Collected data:
[Start of Attachment]

-- ==== Sys2Proof/Laws/State.lean ====
section
/-! SUPPORT. One lemma per field per update, each true by `rfl`, so that no later proof unfolds a record update; then the
readers (`reg`, `byteAt`, `pixel`, `sp`) through every update. -/

namespace Sys2Proof.Machine.State

variable (s : State)

/-! ## setReg -/

@[simp] theorem setReg_mem (x : Reg) (b : Byte) : (s.setReg x b).mem = s.mem := rfl
@[simp] theorem setReg_pc (x : Reg) (b : Byte) : (s.setReg x b).pc = s.pc := rfl
@[simp] theorem setReg_programEnd (x : Reg) (b : Byte) : (s.setReg x b).programEnd = s.programEnd := rfl
@[simp] theorem setReg_v (x : Reg) (b : Byte) : (s.setReg x b).v = s.v.set x b := rfl
@[simp] theorem setReg_i (x : Reg) (b : Byte) : (s.setReg x b).i = s.i := rfl
@[simp] theorem setReg_stack (x : Reg) (b : Byte) : (s.setReg x b).stack = s.stack := rfl
@[simp] theorem setReg_dt (x : Reg) (b : Byte) : (s.setReg x b).dt = s.dt := rfl
@[simp] theorem setReg_st (x : Reg) (b : Byte) : (s.setReg x b).st = s.st := rfl
@[simp] theorem setReg_fb (x : Reg) (b : Byte) : (s.setReg x b).fb = s.fb := rfl
@[simp] theorem setReg_dirty (x : Reg) (b : Byte) : (s.setReg x b).dirty = s.dirty := rfl
@[simp] theorem setReg_fault (x : Reg) (b : Byte) : (s.setReg x b).fault = s.fault := rfl
@[simp] theorem setReg_env (x : Reg) (b : Byte) : (s.setReg x b).env = s.env := rfl
@[simp] theorem byteAt_setReg (x : Reg) (b : Byte) (adr : Nat) : (s.setReg x b).byteAt adr = s.byteAt adr := rfl
@[simp] theorem bytesAt_setReg (x : Reg) (b : Byte) (adr len : Nat) : (s.setReg x b).bytesAt adr len = s.bytesAt adr len := rfl
@[simp] theorem pixel_setReg (x : Reg) (b : Byte) (y : Fin 32) (x' : Fin 64) : (s.setReg x b).pixel y x' = s.pixel y x' := rfl
@[simp] theorem sp_setReg (x : Reg) (b : Byte) : (s.setReg x b).sp = s.sp := rfl
@[simp] theorem rndByte_setReg (x : Reg) (b : Byte) : (s.setReg x b).rndByte = s.rndByte := rfl

/-! ## loadRegs -/

@[simp] theorem loadRegs_mem (base : Nat) (x : Reg) : (s.loadRegs base x).mem = s.mem := rfl
@[simp] theorem loadRegs_pc (base : Nat) (x : Reg) : (s.loadRegs base x).pc = s.pc := rfl
@[simp] theorem loadRegs_programEnd (base : Nat) (x : Reg) : (s.loadRegs base x).programEnd = s.programEnd := rfl
@[simp] theorem loadRegs_v (base : Nat) (x : Reg) : (s.loadRegs base x).v = Vector.ofFn fun k : Reg => if k ≤ x then s.mem.read (base + k.val) else s.reg k := rfl
@[simp] theorem loadRegs_i (base : Nat) (x : Reg) : (s.loadRegs base x).i = s.i := rfl
@[simp] theorem loadRegs_stack (base : Nat) (x : Reg) : (s.loadRegs base x).stack = s.stack := rfl
@[simp] theorem loadRegs_dt (base : Nat) (x : Reg) : (s.loadRegs base x).dt = s.dt := rfl
@[simp] theorem loadRegs_st (base : Nat) (x : Reg) : (s.loadRegs base x).st = s.st := rfl
@[simp] theorem loadRegs_fb (base : Nat) (x : Reg) : (s.loadRegs base x).fb = s.fb := rfl
@[simp] theorem loadRegs_dirty (base : Nat) (x : Reg) : (s.loadRegs base x).dirty = s.dirty := rfl
@[simp] theorem loadRegs_fault (base : Nat) (x : Reg) : (s.loadRegs base x).fault = s.fault := rfl
@[simp] theorem loadRegs_env (base : Nat) (x : Reg) : (s.loadRegs base x).env = s.env := rfl
@[simp] theorem byteAt_loadRegs (base : Nat) (x : Reg) (adr : Nat) : (s.loadRegs base x).byteAt adr = s.byteAt adr := rfl
@[simp] theorem bytesAt_loadRegs (base : Nat) (x : Reg) (adr len : Nat) : (s.loadRegs base x).bytesAt adr len = s.bytesAt adr len := rfl
@[simp] theorem pixel_loadRegs (base : Nat) (x : Reg) (y : Fin 32) (x' : Fin 64) : (s.loadRegs base x).pixel y x' = s.pixel y x' := rfl
@[simp] theorem sp_loadRegs (base : Nat) (x : Reg) : (s.loadRegs base x).sp = s.sp := rfl
@[simp] theorem rndByte_loadRegs (base : Nat) (x : Reg) : (s.loadRegs base x).rndByte = s.rndByte := rfl

/-! ## storeBytes -/

@[simp] theorem storeBytes_mem (a : Nat) (bs : List Byte) : (s.storeBytes a bs).mem = s.mem.writeBytes a bs := rfl
@[simp] theorem storeBytes_pc (a : Nat) (bs : List Byte) : (s.storeBytes a bs).pc = s.pc := rfl
@[simp] theorem storeBytes_programEnd (a : Nat) (bs : List Byte) : (s.storeBytes a bs).programEnd = s.programEnd := rfl
@[simp] theorem storeBytes_v (a : Nat) (bs : List Byte) : (s.storeBytes a bs).v = s.v := rfl
@[simp] theorem storeBytes_i (a : Nat) (bs : List Byte) : (s.storeBytes a bs).i = s.i := rfl
@[simp] theorem storeBytes_stack (a : Nat) (bs : List Byte) : (s.storeBytes a bs).stack = s.stack := rfl
@[simp] theorem storeBytes_dt (a : Nat) (bs : List Byte) : (s.storeBytes a bs).dt = s.dt := rfl
@[simp] theorem storeBytes_st (a : Nat) (bs : List Byte) : (s.storeBytes a bs).st = s.st := rfl
@[simp] theorem storeBytes_fb (a : Nat) (bs : List Byte) : (s.storeBytes a bs).fb = s.fb := rfl
@[simp] theorem storeBytes_dirty (a : Nat) (bs : List Byte) : (s.storeBytes a bs).dirty = s.dirty := rfl
@[simp] theorem storeBytes_fault (a : Nat) (bs : List Byte) : (s.storeBytes a bs).fault = s.fault := rfl
@[simp] theorem storeBytes_env (a : Nat) (bs : List Byte) : (s.storeBytes a bs).env = s.env := rfl
@[simp] theorem reg_storeBytes (a : Nat) (bs : List Byte) (r : Reg) : (s.storeBytes a bs).reg r = s.reg r := rfl
@[simp] theorem pixel_storeBytes (a : Nat) (bs : List Byte) (y : Fin 32) (x' : Fin 64) : (s.storeBytes a bs).pixel y x' = s.pixel y x' := rfl
@[simp] theorem sp_storeBytes (a : Nat) (bs : List Byte) : (s.storeBytes a bs).sp = s.sp := rfl
@[simp] theorem rndByte_storeBytes (a : Nat) (bs : List Byte) : (s.storeBytes a bs).rndByte = s.rndByte := rfl

/-! ## setPc -/

@[simp] theorem setPc_mem (a : Word) : (s.setPc a).mem = s.mem := rfl
@[simp] theorem setPc_pc (a : Word) : (s.setPc a).pc = a := rfl
@[simp] theorem setPc_programEnd (a : Word) : (s.setPc a).programEnd = s.programEnd := rfl
@[simp] theorem setPc_v (a : Word) : (s.setPc a).v = s.v := rfl
@[simp] theorem setPc_i (a : Word) : (s.setPc a).i = s.i := rfl
@[simp] theorem setPc_stack (a : Word) : (s.setPc a).stack = s.stack := rfl
@[simp] theorem setPc_dt (a : Word) : (s.setPc a).dt = s.dt := rfl
@[simp] theorem setPc_st (a : Word) : (s.setPc a).st = s.st := rfl
@[simp] theorem setPc_fb (a : Word) : (s.setPc a).fb = s.fb := rfl
@[simp] theorem setPc_dirty (a : Word) : (s.setPc a).dirty = s.dirty := rfl
@[simp] theorem setPc_fault (a : Word) : (s.setPc a).fault = s.fault := rfl
@[simp] theorem setPc_env (a : Word) : (s.setPc a).env = s.env := rfl
@[simp] theorem reg_setPc (a : Word) (r : Reg) : (s.setPc a).reg r = s.reg r := rfl
@[simp] theorem byteAt_setPc (a : Word) (adr : Nat) : (s.setPc a).byteAt adr = s.byteAt adr := rfl
@[simp] theorem bytesAt_setPc (a : Word) (adr len : Nat) : (s.setPc a).bytesAt adr len = s.bytesAt adr len := rfl
@[simp] theorem pixel_setPc (a : Word) (y : Fin 32) (x' : Fin 64) : (s.setPc a).pixel y x' = s.pixel y x' := rfl
@[simp] theorem sp_setPc (a : Word) : (s.setPc a).sp = s.sp := rfl
@[simp] theorem rndByte_setPc (a : Word) : (s.setPc a).rndByte = s.rndByte := rfl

[End of Attachment]

• [YOUR ASSIGNMENT]
Write out only the lines that run from the line containing "x).i = s.i := rfl" through the line containing "theorem bytesAt_loadRegs (base", both included, exactly as they appear above.

• [ANSWER AREA]
@[simp] theorem loadRegs_i (base : Nat) (x : Reg) : (s.loadRegs base x).i = s.i := rfl
@[simp] theorem loadRegs_stack (base : Nat) (x : Reg) : (s.loadRegs base x).stack = s.stack := rfl
@[simp] theorem loadRegs_dt (base : Nat) (x : Reg) : (s.loadRegs base x).dt = s.dt := rfl
@[simp] theorem loadRegs_st (base : Nat) (x : Reg) : (s.loadRegs base x).st = s.st := rfl
@[simp] theorem loadRegs_fb (base : Nat) (x : Reg) : (s.loadRegs base x).fb = s.fb := rfl
@[simp] theorem loadRegs_dirty (base : Nat) (x : Reg) : (s.loadRegs base x).dirty = s.dirty := rfl
@[simp] theorem loadRegs_fault (base : Nat) (x : Reg) : (s.loadRegs base x).fault = s.fault := rfl
@[simp] theorem loadRegs_env (base : Nat) (x : Reg) : (s.loadRegs base x).env = s.env := rfl
@[simp] theorem byteAt_loadRegs (base : Nat) (x : Reg) (adr : Nat) : (s.loadRegs base x).byteAt adr = s.byteAt adr := rfl
@[simp] theorem bytesAt_loadRegs (base : Nat) (x : Reg) (adr len : Nat) : (s.loadRegs base x).bytesAt adr len = s.bytesAt adr len := rfl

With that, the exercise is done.